3 novembre 2014 – Le maire de Ciboure (Pyrénées-Atlantiques) coupe l’électricité de l’ikastola de Seaska. Une douzaine d’enfants y sont scolarisés en langue basque. La scolarité est gratuite et laïque.

Septembre 2014 - Le tribunal administratif de Pau ordonne à Seaska de libérer dans un délai de sept jours une parcelle de la commune de Ciboure sur laquelle est installé un préfabriqué qui héberge une classe maternelle en langue basque. En juillet, la municipalité avait refusé de reconduire le bailArticles de presse:   http://bzh.me/fcd6 et  http://bzh.me/fcdh

Septembre 2014 – Lily C.-B. n’a pas fait sa rentrée de CP dans l’école publique bilingue à Landerneau (Finistère) car la commune de résidence de l’enfant et la commune de son école ne s’entendent pas pour assumer les frais de scolarité ; l’école publique refuse son inscription. Lire dans la presse:  http://bzh.me/fcd7

Septembre 2014 – Sur décision du tribunal administratif de Limoges, la Calandreta de Limoges doit rembourser 47 000 euros au conseil régional qui lui avait versé cette subvention. Depuis 1994, la Calandreta scolarise une cinquantaine d’enfants en langue occitane. La scolarité est gratuite et laïque. Lire dans la presse:  http://bzh.me/fcd8

Juillet 2014 – Le rectorat de Strasbourg refuse l’ouverture de classes bilingues publiques à Erstein (Bas-Rhin)

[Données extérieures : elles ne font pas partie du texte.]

/-- An ACCEPTING port takes a malformed request, or one that its stream's REFUSE policy turns away, and owes it a
reply at once: the entry without data, the reference behind every other, the notice of R74; no WAITING count and no
pool beat. That the notice is taken with entry and reference already there, which a FREEZE record's levels show, is
the model's inference (DEDUCED: notes/assumptions/11.md), and the entry's name is its own (notes/assumptions/4.md). -/
def Obligations.ArrivalIsOwedReply : Prop :=
  ∀ (m : LinkMessage) (s : State),
    let r := Request.ofMessage m
    let i := s.classify r
    let owed (k : ReplyKind) (j : StreamIx) (q : Nat) (e : Event) : State :=
      ({ s with
          entries := s.entries ++
            [{ id := s.nextId, state := .replyOwed k, stream := j, source := r.source, northTag := r.tag, kind := r.kind
               address := r.address, beats := r.beats, arrivalTime := s.window.partTime, data := [] }]
          nextId := s.nextId + 1
          replyOrder := s.replyOrder ++ [.entry s.nextId] } : State).takeNotice
        { event := e, stream := some j, quantity := q }
    s.rst = false → s.port = .accepting → s.entries.length < 32 →
      (malformed r = true → exec (.arrival m) s = .next (owed .malformed 0 0 .malformed)) ∧
      (malformed r = false →
        (s.streams[i].holdLimit ≤ s.waitingCount i ∨ (r.kind = .write ∧ s.poolFree < r.beats.toNat)) →
        s.streams[i].policy = .refuse →
        exec (.arrival m) s = .next (owed .refused i (16 * r.beats.toNat) .refused)) ∧
      ∀ k j q e, (owed k j q e).poolInUse = s.poolInUse ∧ ∀ n, (owed k j q e).waitingCount n = s.waitingCount n

/-- An ACCEPTING port takes a request that finds the list full, or its stream full under STALL, and holds it as the
stalled arrival, with the STALL notice and cause naming the stream found (R71, R72, R75). -/
def Obligations.ArrivalStalls : Prop :=
  ∀ (m : LinkMessage) (s : State),
    let r := Request.ofMessage m
    let i := s.classify r
    let stalled (j : StreamIx) : State :=
      ({ s with
          port := .stalled r j
          alert := { s.alert with sticky := { s.alert.sticky with stall := true } } } : State).takeNotice
        { event := .stall, stream := some j, quantity := 0 }
    s.rst = false → s.port = .accepting →
      (32 ≤ s.entries.length → exec (.arrival m) s = .next (stalled (if malformed r then 0 else i))) ∧
      (s.entries.length < 32 → malformed r = false →
        (s.streams[i].holdLimit ≤ s.waitingCount i ∨ (r.kind = .write ∧ s.poolFree < r.beats.toNat)) →
        s.streams[i].policy = .stall →
        exec (.arrival m) s = .next (stalled i))

/-- A retry is a fresh attempt: when it admits or answers the stalled arrival it leaves what the arrival of the same
request at an ACCEPTING port would leave, and when it stalls again it replaces the stream found and nothing else. The
port is otherwise left as it is (R75, R76). -/
def Obligations.RetryIsAFreshAttempt : Prop :=
  (∀ (m : LinkMessage) (i : StreamIx) (s : State),
    s.rst = false → s.port = .stalled (Request.ofMessage m) i →
      ((∀ j, s.verdict (Request.ofMessage m) ≠ .stall j) →
        exec (.arrival m) { s with port := .accepting } = .next s.retry ∧ s.retry.port = .accepting) ∧
      ∀ j, s.verdict (Request.ofMessage m) = .stall j →
        s.retry = { s with port := .stalled (Request.ofMessage m) j } ∧
          j = s.streamFor (Request.ofMessage m)) ∧
    ∀ s : State, (∀ r i, s.port ≠ .stalled r i) → s.retry = s

/-- A message that is only offered has no effect: the commands of the six transfers leave the part as it is when the
port does not take or give one (R1, R5, R7, R10, R87; that such an event is a command that changes nothing is the
reading of notes/assumptions/7.md). -/
def Obligations.OfferedMessageHasNoEffect : Prop :=
  (∀ m s, s.rst = true ∨ s.port ≠ .accepting → exec (.arrival m) s = .next s) ∧
    (∀ m s, s.rst = true ∨ s.candidate ≠ none → exec (.southResponseIntake m) s = .next s) ∧
    (∀ s : State, s.rst = true ∨ s.chooseHead = none ∨ s.lowestFree = none → exec .issue s = .next s) ∧
    (∀ s : State, s.northChoice ≠ some .forwarded → exec .forwarding s = .next s) ∧
    (∀ s : State, s.northChoice ≠ some .synthesized →
      exec .timeoutReply s = .next s ∧ exec .owedReply s = .next s) ∧
    (∀ (s : State) (i : SlotIx), s.replyOrder.head? = some (.slot i) → exec .owedReply s = .next s) ∧
    ∀ (s : State) (id : Nat), s.replyOrder.head? = some (.entry id) → exec .timeoutReply s = .next s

malgré 70 enfants préinscrits. La Convention quadripartite (Etat, région Alsace et départements du Bas-Rhin et du Haut-Rhin) de 2007-2013 annonçait un doublement des effectifs bilingues ; ils ont progressé de 16492 élèves en 2007 à 23283 élèves à la rentrée 2014, il en manque 9700. Article de presse:  http://bzh.me/fcd9

Juin 2014 – Les élèves de terminale des sections technologiques du lycée public Fulgence Bienvenüe de Loudéac ne sont pas autorisés à passer les épreuves facultatives en gallo alors qu’ils ont suivi un enseignement dans cette langue depuis plusieurs années. Selon une note de service ministérielle du 18 octobre 2012, « il n'y aura plus d'épreuves facultatives de langues vivantes étrangères ou régionales ».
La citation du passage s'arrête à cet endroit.